On the other hand, if you’re sequencing large genomes de novo, or are running large numbers of individual samples with a significant amount of data per sample, you should probably get a high-throughput sequencer.
Factor 3: Cost per base analyzed
Buying a sequencer with the lowest cost per megabase or gigabase is important if you’re pushing the limits of data generation, but less so if you have very defined needs that can be met by a lower-throughput instrument.
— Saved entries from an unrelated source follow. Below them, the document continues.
-- ==== Sys2Proof/Machine/Ops.lean ====
section
/-! DEFINITION. The named operations over the parameter file, the voice contexts, STATUS and the ports
(00_scope.md R8). The block has no byte memory and no trap (20_memory.md R60; 60_exceptions.md R234): the one shared
way an error is taken is `raiseError`, and there is nothing to return from (R236). -/

namespace Sys2Proof.Machine

/-- P.OP[i].NAME of one operator's parameters. -/
def OpParams.get (p : OpParams) : OpField → Int
  | .ratioCoarse => p.ratioCoarse
  | .ratioFine => p.ratioFine
  | .keytrack => p.keytrack
  | .fixedInc => p.fixedInc
  | .octave => p.octave
  | .waveform => p.waveform
  | .startPhase => p.startPhase
  | .envDelay => p.envDelay
  | .envAttack => p.envAttack
  | .envHold => p.envHold
  | .envDecay => p.envDecay
  | .envSustain => p.envSustain
  | .envRelease => p.envRelease
  | .envAmp => p.envAmp
  | .envRatioCoarse => p.envRatioCoarse
  | .envRatioFine => p.envRatioFine
  | .lfoInc => p.lfoInc
  | .lfoShape => p.lfoShape
  | .lfoRetrig => p.lfoRetrig
  | .lfoRatioCoarse => p.lfoRatioCoarse
  | .lfoRatioFine => p.lfoRatioFine

/-- `P.OP[i].NAME <- x`, on one operator's parameters. -/
def OpParams.set (p : OpParams) (f : OpField) (x : Int) : OpParams :=
  match f with
  | .ratioCoarse => { p with ratioCoarse := x }
  | .ratioFine => { p with ratioFine := x }
  | .keytrack => { p with keytrack := x }
  | .fixedInc => { p with fixedInc := x }
  | .octave => { p with octave := x }
  | .waveform => { p with waveform := x }
  | .startPhase => { p with startPhase := x }
  | .envDelay => { p with envDelay := x }
  | .envAttack => { p with envAttack := x }
  | .envHold => { p with envHold := x }
  | .envDecay => { p with envDecay := x }
  | .envSustain => { p with envSustain := x }
  | .envRelease => { p with envRelease := x }
  | .envAmp => { p with envAmp := x }
  | .envRatioCoarse => { p with envRatioCoarse := x }
  | .envRatioFine => { p with envRatioFine := x }
  | .lfoInc => { p with lfoInc := x }
  | .lfoShape => { p with lfoShape := x }
  | .lfoRetrig => { p with lfoRetrig := x }
  | .lfoRatioCoarse => { p with lfoRatioCoarse := x }
  | .lfoRatioFine => { p with lfoRatioFine := x }

/-- P.EDGE[k].NAME of one edge's parameters. -/
def EdgeParams.get (p : EdgeParams) : EdgeField → Int
  | .depth => p.depth
  | .enable => p.enable
  | .mode => p.mode

/-- `P.EDGE[k].NAME <- x`, on one edge's parameters. -/
def EdgeParams.set (p : EdgeParams) (f : EdgeField) (x : Int) : EdgeParams :=
  match f with
  | .depth => { p with depth := x }
  | .enable => { p with enable := x }
  | .mode => { p with mode := x }

/-- P.MIX[i].NAME of one mixer slot. -/
def MixParams.get (p : MixParams) : MixField → Int
  | .level => p.level
  | .enable => p.enable

/-- `P.MIX[i].NAME <- x`, on one mixer slot. -/
def MixParams.set (p : MixParams) (f : MixField) (x : Int) : MixParams :=
  match f with
  | .level => { p with level := x }
  | .enable => { p with enable := x }

/-- `P[id]` by name (00_scope.md R8). -/
def Params.get (p : Params) : ParamName → Int
  | .op i f => p.ops[i].get f
  | .fb i => p.fb[i]
  | .edge k f => p.edges[k].get f
  | .mix i f => p.mix[i].get f
  | .master => p.master

/-- `P[id] <- x` by name (00_scope.md R8). -/
def Params.set (p : Params) (n : ParamName) (x : Int) : Params :=
  match n with
  | .op i f => { p with ops := p.ops.set i (p.ops[i].set f x) }
  | .fb i => { p with fb := p.fb.set i x }
  | .edge k f => { p with edges := p.edges.set k (p.edges[k].set f x) }
  | .mix i f => { p with mix := p.mix.set i (p.mix[i].set f x) }
  | .master => { p with master := x }

/-- The row of a parameter under the state's configuration. -/
def State.row (s : State) (n : ParamName) : ParamRow := paramRow s.cfg.numWaves n

/-- `P[id] <- x` in the state. -/
def State.writeParam (s : State) (n : ParamName) (x : Int) : State := { s with params := s.params.set n x }

/-- What READ_PARAM returns for a known id (46_param_commands.md R196): STATUS, CONFIG, or `u32(P[id])`. -/
def State.readTarget (s : State) : Target → Word32
  | .param n => wrap32 (s.params.get n)
  | .status => s.status
  | .config => configWord s.cfg

/-- V[v], where VOICE < NUM_VOICES (30_encoding.md R83). -/
def State.voice? (s : State) (v : Nat) : Option Voice := if v < s.cfg.numVoices then s.voices[v]? else none

/-- `V[v] <- vc`. -/
def State.setVoice (s : State) (v : Nat) (vc : Voice) : State := { s with voices := s.voices.set v vc }

/-- STATUS with a bit set. -/
def State.flag (s : State) (b : StatusBit) : State := { s with status := setStatus s.status b }

/-- `raise Error(BIT)`: set the STATUS bit and abandon the rest of the command, with no other state change
(60_exceptions.md R231). -/
def raiseError (b : StatusBit) (s : State) : Host.Outcome State Fault Refusal := .next (s.flag b)

/-- `respond(w)`: one word on the response port (00_scope.md R8). -/
def State.respond (s : State) (w : Word64) : State := { s with out := s.out ++ [.response w] }

/-- `emit(s_0, ...)`: one sample vector on the sample port (00_scope.md R8). -/
def State.emit (s : State) (vec : List Sample) : State := { s with out := s.out ++ [.samples vec] }

/-- The bytes in which a transport carries what a command sent out (20_memory.md R62): a response word or a sample vector,
bits [7:0] of each word first. -/
def Event.wireBytes : Event → List Byte
  | .response w => Sys2Proof.wireBytes w
  | .samples vec => wireVector vec

/-- The next command word of the host's stream, and the state with that word taken; none while the block waits
(00_scope.md R9; 10_state.md R21). -/
def State.fetch? (s : State) : Option (Word64 × State) :=
  match s.input with
  | [] => none
  | w :: rest => some (w, { s with input := rest })

/-- The reset signal, "a signal outside the command set" (70_reset_and_hazards.md R250). The configuration tables are
"not touched by reset"; "no response word and no sample vector is pending". No command performs it, so no step does.
DESIGN CHOICE: it empties `input`, the words not yet taken, and `out`, the record of what was emitted
(notes/assumptions/5.md). -/
def applyReset (s : State) : State := State.resetWith s.cfg

end Sys2Proof.Machine
end

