-- ==== Sys2Proof/Machine/Mixer.lean ====
section
/-! DEFINITION. The per-voice mixer and the master level (44_lut_mixer.md R168 to R170). -/

namespace Sys2Proof.Machine

/-- One operator's term of the mix: gated by ENABLE, weighted by LEVEL (44_lut_mixer.md R168). -/
def mixTerm (m : MixParams) (o : Int) : Int := if m.enable = 1 then o * m.level else 0

/-- `acc(v)`, an exact sum (R168). -/
def mixAcc (p : Params) (outs : List Int) : Int :=
  ((List.finRange 6).map fun i => mixTerm p.mix[i] (outAt outs i)).sum

/-- `mixed(v)` (R168). -/
def mixed (p : Params) (outs : List Int) : Int := floorDiv (mixAcc p outs) 16384

/-- `vo(v)`: the master level, then the mix's only saturation (R169). -/
def voiceOut (p : Params) (outs : List Int) : Int := sat16 (floorDiv (mixed p outs * p.master) 16384)

end Sys2Proof.Machine
end

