-- ==== Sys2Proof/Certificates/Slice0/Obligations.lean ====
section
/-! DEFINITION. The statements for the provers, each from the numbered rules of spec/ that its docstring names. -/

open Sys2Proof Sys2Proof.Machine

/-! ### Encoding -/

/-- Every command whose operands fit their fields is read back from its word with every operand as given
(30_encoding.md R82, R83, R86, Table 30-4). -/
def Obligations.DecodeOfEncode : Prop :=
  ∀ i : Instr, i.wf = true → decode (encode i) = .command i

/-- A word that decodes to a command is the one word of that command: no bit of it is dropped, and no two words mean the
same command (30_encoding.md R82, R86). -/
def Obligations.EncodeOfDecode : Prop :=
  ∀ (w : Word64) (i : Instr), decode w = .command i → i.wf = true ∧ encode i = w

/-- The must-be-zero fields of each command, as the pseudocode of its rule checks them, and its operands
(30_encoding.md R83 to R86; R180, R190, R191, R194 to R196, R210 to R213). -/
def Obligations.DecodeByFields : Prop :=
  ∀ w : Word64,
    (bits w 63 60 = 0x0 → decode w = if bits w 59 0 = 0 then .command .nop else .reserved .nop) ∧
    (bits w 63 60 = 0x1 → decode w =
      if bits w 59 48 = 0 then .command (.setp (bits w 47 32) (BitVec.ofNat 32 (bits w 31 0))) else .reserved .setParam) ∧
    (bits w 63 60 = 0x2 → decode w =
      if bits w 59 48 = 0 ∧ bits w 31 0 = 0 then .command (.bedit (bits w 47 32)) else .reserved .beginEdit) ∧
    (bits w 63 60 = 0x3 → decode w =
      if bits w 59 48 = 0 ∧ bits w 31 0 = 0 then .command (.eedit (bits w 47 32)) else .reserved .endEdit) ∧
    (bits w 63 60 = 0x4 → decode w =
      if bits w 59 56 = 0 ∧ bits w 31 0 = 0 then .command (.non (bits w 55 48) (bits w 47 40) (bits w 39 32))
      else .reserved .noteOn) ∧
    (bits w 63 60 = 0x5 → decode w =
      if bits w 59 56 = 0 ∧ bits w 47 0 = 0 then .command (.noff (bits w 55 48)) else .reserved .noteOff) ∧
    (bits w 63 60 = 0x6 → decode w =
      if bits w 59 56 = 0 ∧ bits w 47 0 = 0 then .command (.kill (bits w 55 48)) else .reserved .voiceKill) ∧
    (bits w 63 60 = 0x7 → decode w = if bits w 59 0 = 0 then .command .tick else .reserved .tick) ∧
    (bits w 63 60 = 0x8 → decode w =
      if bits w 59 48 = 0 ∧ bits w 31 0 = 0 then .command (.rdp (bits w 47 32)) else .reserved .readParam) ∧
    (bits w 63 60 = 0x9 → decode w =
      if bits w 59 56 = 0 ∧ bits w 39 0 = 0 then .command (.rdv (bits w 55 48) (bits w 47 40))
      else .reserved .readVoice) ∧
    (0xA ≤ bits w 63 60 → decode w = .illegal)

/-- Words written out from the spec's encodings (30_encoding.md Table 30-4) decode to the commands they stand for: the
examples of R190, R191, R194 to R196, R180, R210 to R213. -/
def Obligations.SpecWordsDecode : Prop :=
  decode 0x0000_0000_0000_0000#64 = .command .nop ∧
  decode 0x1000_0124_FFFF_FFFB#64 = .command (.setp 0x0124 0xFFFF_FFFB#32) ∧
  decode 0x2000_0103_0000_0000#64 = .command (.bedit 0x0103) ∧
  decode 0x3000_0F02_0000_0000#64 = .command (.eedit 0x0F02) ∧
  decode 0x4000_4064_0000_0000#64 = .command (.non 0 64 100) ∧
  decode 0x5000_0000_0000_0000#64 = .command (.noff 0) ∧
  decode 0x6001_0000_0000_0000#64 = .command (.kill 1) ∧
  decode 0x7000_0000_0000_0000#64 = .command .tick ∧
  decode 0x8000_0124_0000_0000#64 = .command (.rdp 0x0124) ∧
  decode 0x9000_2600_0000_0000#64 = .command (.rdv 0 38)

/-- On a byte transport the eight bytes of a word go least significant first: for every k below 8, byte k holds bits
[8k+7:8k]. The word is read back from its eight bytes (20_memory.md R62). -/
def Obligations.WireBytesRoundTrip : Prop :=
  ∀ (w : Word64) (rest : List Byte),
    (∀ k : Nat, k < 8 → (wireBytes w)[k]? = some (w.extractLsb' (8 * k) 8)) ∧ (wireBytes w).length = 8 ∧
      ofWireBytes (wireBytes w ++ rest) = some (w, rest)

/-- The parameter address map (20_memory.md R65; 10_state.md R25 to R30): the ids are base + stride, each parameter's as a
number (an operator's 21 fields in the order of Table 10-1, an edge's three in that of Table 10-2), and each known id
names one thing, so that every id the map does not list is unknown. -/
def Obligations.IdMapExact : Prop :=
  (∀ i : OpIx,
    opFields.map (fun f => paramId (.op i f)) =
      (List.range 21).map (fun offset => 0x0100 + 0x20 * i.val + offset) ∧
    paramId (.fb i) = 0x0400 + i.val ∧
    paramId (.mix i .level) = 0x0600 + 2 * i.val + 0 ∧ paramId (.mix i .enable) = 0x0600 + 2 * i.val + 1) ∧
  (∀ k : EdgeIx,
    paramId (.edge k .depth) = 0x0500 + 4 * k.val + 0 ∧ paramId (.edge k .enable) = 0x0500 + 4 * k.val + 1 ∧
    paramId (.edge k .mode) = 0x0500 + 4 * k.val + 2) ∧
  paramId .master = 0x0700 ∧
  (∀ n : ParamName, lookupId (paramId n) = some (.param n)) ∧
  lookupId 0x0F00 = some .status ∧ lookupId 0x0F01 = some .config ∧
  (∀ (id : Nat) (n : ParamName), lookupId id = some (.param n) → id = paramId n) ∧
  (∀ id : Nat, lookupId id = some .status → id = 0x0F00) ∧
  (∀ id : Nat, lookupId id = some .config → id = 0x0F01)

/-- The fields of the response words (30_encoding.md R87, R88, Table 30-3). -/
def Obligations.ResponseWordFields : Prop :=
  (∀ (err : Bool) (id : Nat) (rval : Word32), id < 65536 →
    bits (paramResponse err id rval) 63 60 = 0x8 ∧ bits (paramResponse err id rval) 59 57 = 0 ∧
    bits (paramResponse err id rval) 56 56 = err.toNat ∧ bits (paramResponse err id rval) 55 48 = 0 ∧
    bits (paramResponse err id rval) 47 32 = id ∧ bits (paramResponse err id rval) 31 0 = rval.toNat) ∧
  (∀ (err : Bool) (voice sel : Nat) (pay : BitVec 40), voice < 256 → sel < 256 →
    bits (voiceResponse err voice sel pay) 63 60 = 0x9 ∧ bits (voiceResponse err voice sel pay) 59 57 = 0 ∧
    bits (voiceResponse err voice sel pay) 56 56 = err.toNat ∧ bits (voiceResponse err voice sel pay) 55 48 = voice ∧
    bits (voiceResponse err voice sel pay) 47 40 = sel ∧ bits (voiceResponse err voice sel pay) 39 0 = pay.toNat)

/-- CONFIG holds NUM_OPS, NUM_VOICES − 1, NUM_WAVES − 1 and SPEC_REV = 1 in its fields, bits 23 to 20 reading 0, under
every configuration (10_state.md R30). -/
def Obligations.ConfigWordFields : Prop :=
  ∀ c : Config, (configWord c).toNat = 6 + (c.numVoices - 1) * 2 ^ 8 + (c.numWaves - 1) * 2 ^ 16 + 1 * 2 ^ 24

/-! ### The step -/

/-- A step runs the decoded command on the state with its word taken from the stream (00_scope.md R9). That the word is the
first one of `State.input` is the model's choice (notes/assumptions/3.md). -/
def Obligations.StepRunsDecodedCommand : Prop :=
  ∀ (s : State) (w : Word64) (rest : List Word64) (i : Instr),
    s.input = w :: rest → decode w = .command i → step s = exec i { s with input := rest }

/-- An illegal word, OP in 0xA to 0xF, sets STATUS bit 0 and has no other effect, whatever its other bits
(60_exceptions.md R232; 30_encoding.md R85). -/
def Obligations.IllegalWordSetsOneBit : Prop :=
  ∀ (s : State) (w : Word64) (rest : List Word64), s.input = w :: rest → 0xA ≤ bits w 63 60 →
    step s = .next { s with input := rest, status := s.status ||| 0x01#32 }

/-- A reserved word sets STATUS bit 1 and has no other effect, but for the one response, with ERR = 1 and the fields as
given, of a reserved READ_PARAM or READ_VOICE (30_encoding.md R84). -/
def Obligations.ReservedWordSetsOneBit : Prop :=
  ∀ (s : State) (w : Word64) (rest : List Word64) (op : Opcode), s.input = w :: rest → bits w 63 60 = op.code →
    w &&& op.mask ≠ op.matchWord →
    step s = .next { s with
      input := rest
      status := s.status ||| 0x02#32
      out := s.out ++
        (match op with
        | .readParam => [.response (paramResponse true (bits w 47 32) 0#32)]
        | .readVoice => [.response (voiceResponse true (bits w 55 48) (bits w 47 40) 0#40)]
        | _ => []) }

/-- With no command word to take, the block waits and holds its state. The rule says that after reset it waits for the
first command word (70_reset_and_hazards.md R252) and that between commands it holds its state (60_exceptions.md R244);
that a waiting step is a step which changes nothing is the model's choice (notes/assumptions/3.md). -/
def Obligations.StepWaitsForInput : Prop := ∀ s : State, s.input = [] → step s = .next s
Again, cost varies quite a bit across the different platforms, even among sequencers from the same vendor.
Factor 4: Range of available read lengths and the option for generating paired-end or mate-pair reads
Most but not all platforms are capable of generating paired-end reads, but the lengths of individual reads and paired ends vary across platforms. For example, the Illumina GAIIx sequencers generate read lengths of up to 150 bps currently; the HiSeq, Illumina’s highest-throughput platform, can go to 100 bps. Illumina has announced that it will upgrade this to 150 bps later this year. For Solid sequencers, read lengths are shorter, only 50 bases, but the quality of those reads is reputedly higher due to their di-base encoding scheme.
For 454 sequencers, the paired ends are produced within single reads. The single read length is currently 400, which will increase to 700 this summer. But keep in mind that when you generate a paired-end read you will obtain a distribution of read lengths averaging approximately half of the single read length because the two mates are produced out of single reads. So, the average length for paired-end 454 reads will only be 200–350 for the foreseeable future.
Factor 5: Ease of operation
This factor includes both instrument ease of use, plus the level of automation and labor requirements for sample prep. Instruments employing emulsion PCR require additional steps, such as generating the emulsions, breaking them, and enriching the beads. Some vendors whose instruments use emulsion PCR, particularly Life Technologies and 454, provide some accessories that simplify sample prep, but you can’t get around the fact that additional steps are required.
Ion Torrent is now offering a small, desktop instrument that conducts the entire emulsion PCR process in automated fashion. Since labor is a major cost associated with running a sequencer, the fewer things you need to do, the simpler the sample preparation, the lower your overall costs.
Factor 6: Read quality and the error or quality model for the reads
Different technologies produce different quality data. One factor to consider in longer reads is the distribution of quality across the read, where early bases read will be of a higher quality than those at the end. That varies depending on the sequencing technology. Illumina reads have a very high quality at the beginning of the read, which is maintained out to a substantial length, but then it drops off at the end of the read in a characteristic manner.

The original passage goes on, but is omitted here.